Ну а куда девать парнишку? Вот и попросила подержать трехлетнего Андрюшу у себя некоторое время, пока у них любовь и все такое. Валентина и согласилась, а дальше, понятно, привязанность, любовь и пр. И так получилось, что он в ее однокомнатной квартирке задержался насовсем (младшенькая тут же обзавелась вторым, от уже нового своего, так что не очень даже и навещала), “ма” ее называл, хотя и знал, что она ему не мать, а всего лишь тетка. Потом, повзрослев, перешел именно на это именование: тетка… “Да ты что, тетка, совсем сбрендила?” — это еще впереди было.
Все бы замечательно, только слишком она его баловала, как бывает, все из бабьей дурьей жалости (безотцовщина же, почти сирота!), во всем ему уступала… И что в результате? Все ее интересы сосредоточились на Андрюше. Ему то, ему се…
Тоже банальный случай.
Андрюша же, подросши, быстренько стал борзеть, тетку тиранил, гадости ей говорил, с гулянок являлся поздно, сначала дружков приводил, потом и подружек, отправляя в кино либо к подруге, то есть не считался с ней совершенно.

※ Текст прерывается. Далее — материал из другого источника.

-- ==== Sys2Proof/Machine/BinCore.lean ====
section
/-!
DEFINITION. BinCore.lean: arithmetic in binary32 with rounding to nearest even, the internal arithmetic of the equalizers (R268): numbers
as m × 2^e, their complex pairs, and matrices. The spec fixes the format and the rounding; sums are taken in ascending order and
inverses by elimination in order (assumption 83: DESIGN CHOICE). A result beyond the format, or a division by zero, is `lost`: the spec
states no value there.
-/
namespace Sys2Proof.Machine

/-- A binary32 number m × 2^e, or a lost one. -/
structure F32 where
  m : Int
  e : Int
  lost : Bool
deriving DecidableEq, Repr

/-- Bits of a magnitude. -/
def bitLen (n : Nat) : Nat := if n = 0 then 0 else Nat.log2 n + 1

/-- The binary32 number nearest to m × 2^e, ties to even. -/
def rnd (m e : Int) : F32 :=
  let n := bitLen m.natAbs
  let q := max (e + n - 24) (-149)
  if q ≤ e then ⟨m, e, decide (128 < e + n)⟩
  else
    let d := (q - e).toNat
    let a := m.natAbs / 2 ^ d
    let r := m.natAbs % 2 ^ d
    let h := 2 ^ (d - 1)
    let a := if h < r ∨ (r = h ∧ a % 2 = 1) then a + 1 else a
    ⟨if m < 0 then -a else a, q, decide (128 < q + bitLen a)⟩

def F32.zero : F32 := ⟨0, 0, false⟩
def F32.ofInt (n : Int) : F32 := rnd n 0
def F32.neg (a : F32) : F32 := { a with m := -a.m }
def F32.add (a b : F32) : F32 :=
  let e := min a.e b.e
  let r := rnd (a.m * (2 ^ (a.e - e).toNat : Nat) + b.m * (2 ^ (b.e - e).toNat : Nat)) e
  { r with lost := r.lost || a.lost || b.lost }
def F32.sub (a b : F32) : F32 := a.add b.neg
def F32.mul (a b : F32) : F32 :=
  let r := rnd (a.m * b.m) (a.e + b.e)
  { r with lost := r.lost || a.lost || b.lost }
/-- A quotient: enough bits, the last of them standing for the rest. -/
def F32.div (a b : F32) : F32 :=
  if b.m = 0 then ⟨0, 0, true⟩
  else
    let k := 64 + bitLen b.m.natAbs
    let n := a.m.natAbs * 2 ^ k
    let q := 2 * (n / b.m.natAbs) + b01 (n % b.m.natAbs != 0)
    let r := rnd (if (a.m < 0) != (b.m < 0) then -q else q) (a.e - b.e - k - 1)
    { r with lost := r.lost || a.lost || b.lost }
def F32.isZero (a : F32) : Bool := a.m == 0 && !a.lost
def F32.lt (a b : F32) : Bool :=
  let e := min a.e b.e
  decide (a.m * (2 ^ (a.e - e).toNat : Nat) < b.m * (2 ^ (b.e - e).toNat : Nat))
/-- floor(x × 2^f) (R260). -/
def F32.floorAt (a : F32) (f : Nat) : Int :=
  let e := a.e + f
  if 0 ≤ e then a.m * (2 ^ e.toNat : Nat) else a.m / (2 ^ (-e).toNat : Nat)
/-- Sum and mean in ascending order. -/
def F32.sum : List F32 → F32
  | [] => F32.zero
  | x :: r => r.foldl F32.add x
def F32.mean (l : List F32) : F32 := (F32.sum l).div (F32.ofInt l.length)

/-- The square root of a ratio of naturals, rounded. -/
def F32.sqrtOf (num den : Nat) : F32 :=
  let r := (num * 2 ^ 128 / den).sqrt
  rnd (2 * r + 1 : Nat) (-65)

/-- floor(40 log10 x), a level in 0.25 dB, as an S16; the least for none. -/
def F32.quarterDb (a : F32) : Int :=
  if a.m ≤ 0 then -32768
  else
    let ge := fun (k : Int) =>   -- 10^k ≤ x^40
      let num := a.m.toNat ^ 40 * 2 ^ (40 * a.e).toNat * 10 ^ (-k).toNat
      let den := 2 ^ (-(40 * a.e)).toNat * 10 ^ k.toNat
      decide (den ≤ num)
    ((((List.range 65536).countP (fun (i : Nat) => ge ((i : Int) - 32768))) : Nat) : Int) - 32769

/-- The n-th root of a natural below 2^bits, rounded down. -/
def nthRoot (n x : Nat) : Nat → Nat
  | 0 => 0
  | b + 1 => let r := nthRoot n (x / 2 ^ n) b; if (2 * r + 1) ^ n ≤ x then 2 * r + 1 else 2 * r

/-- 10^(q/40), rounded: the ratio that a level in 0.25 dB stands for. -/
def F32.ofQuarterDb (q : Int) : F32 :=
  let bits := 3000
  let x := 10 ^ q.toNat * 2 ^ (40 * bits) / 10 ^ (-q).toNat
  rnd (2 * (nthRoot 40 x (2 * bits)) + 1 : Nat) (-bits - 1)

/-! Complex numbers -/

structure C32 where
  re : F32
  im : F32
deriving DecidableEq, Repr

def C32.zero : C32 := ⟨F32.zero, F32.zero⟩
def C32.one : C32 := ⟨F32.ofInt 1, F32.zero⟩
def C32.ofSample (c : Nat) : C32 := ⟨F32.ofInt (reOf c), F32.ofInt (imOf c)⟩
def C32.add (a b : C32) : C32 := ⟨a.re.add b.re, a.im.add b.im⟩
def C32.sub (a b : C32) : C32 := ⟨a.re.sub b.re, a.im.sub b.im⟩
def C32.mul (a b : C32) : C32 := ⟨(a.re.mul b.re).sub (a.im.mul b.im), (a.re.mul b.im).add (a.im.mul b.re)⟩
def C32.conj (a : C32) : C32 := ⟨a.re, a.im.neg⟩
def C32.norm (a : C32) : F32 := (a.re.mul a.re).add (a.im.mul a.im)
def C32.scale (a : C32) (x : F32) : C32 := ⟨a.re.mul x, a.im.mul x⟩
def C32.divR (a : C32) (x : F32) : C32 := ⟨a.re.div x, a.im.div x⟩
def C32.div (a b : C32) : C32 := (a.mul b.conj).divR b.norm
def C32.sum : List C32 → C32
  | [] => C32.zero
  | x :: r => r.foldl C32.add x
def C32.mean (l : List C32) : C32 := (C32.sum l).divR (F32.ofInt l.length)
/-- e^(j 2π num/den), rounded. -/
def C32.turn (num : Int) (den : Nat) : C32 := ⟨rnd (cosFix num den) (-80), rnd (sinFix num den) (-80)⟩

/-! Matrices, by rows -/

abbrev CMat := List (List C32)
def CMat.at_ (a : CMat) (i j : Nat) : C32 := (a.getD i []).getD j C32.zero
def CMat.of (rows cols : Nat) (f : Nat → Nat → C32) : CMat := (List.range rows).map (fun i => (List.range cols).map (f i))
def CMat.mul (a b : CMat) (n k m : Nat) : CMat :=
  CMat.of n m (fun i j => C32.sum ((List.range k).map (fun l => (a.at_ i l).mul (b.at_ l j))))
def CMat.herm (a : CMat) (n m : Nat) : CMat := CMat.of m n (fun i j => (a.at_ j i).conj)

/-- Elimination of column c: row c is divided by its pivot, and taken from every other row. -/
def elimCol (a : CMat) (c : Nat) : CMat :=
  let p := (a.getD c []).map (fun x => x.div ((a.getD c []).getD c C32.zero))
  a.zipIdx.map (fun r => if r.2 = c then p else
    let f := r.1.getD c C32.zero
    (r.1.zip p).map (fun q => q.1.sub (f.mul q.2)))
/-- The inverse of an n × n matrix. -/
def CMat.inv (a : CMat) (n : Nat) : CMat :=
  let aug := CMat.of n (2 * n) (fun i j => if j < n then a.at_ i j else if j - n = i then C32.one else C32.zero)
  ((List.range n).foldl elimCol aug).map (·.drop n)

end Sys2Proof.Machine
end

Только два года у нее и было, когда его в армию взяли, — дух перевести. Попытаться своей жизнью пожить, может, и устроить ее как-то. Не все же время при чужом огне греться. Так ведь нет, ждала Андрюшу из армии, будто ей это сулило невиданно какое счастье.
Он ей и устроил.
Совсем армия парня опустила, ничего делать не хочет — завалится на диван, пиво пьет литрами, а деньги, натурально, у тетки тянет, которая перед ним стелется. Она его на одну работу устроила, на другую — с тем же результатом. Пару месяцев поработает, и все. С одной его быстро прогнали: амбиций воз, а способностей кот наплакал. С другой сам ушел, тяжко: вставать рано, да и работа беспокойная. Потом устроился куда-то вахтером, худо-бедно зарабатывал гроши (на пиво хватало), тем более что тетка кормила и одевала на свои деньги.
Мало того, что Валентина пестовала своего Андрюшу, она еще и постоянно на подхвате была у родителей, проживавших в железнодорожном поселке в ста пятидесяти километрах от города. Отец работал на станции, мать занималась хозяйством (корова, свинья, огород), так что весной и по осени Валентину выкликали на сельхозработы, да и если кто из родителей прихварывал, то опять же она — больше некому.
Родители старые, нужно помогать. Так что и отпуск Валентина проводила не на море (хотя могла бы), а в своей Матвеевской, возле родителей.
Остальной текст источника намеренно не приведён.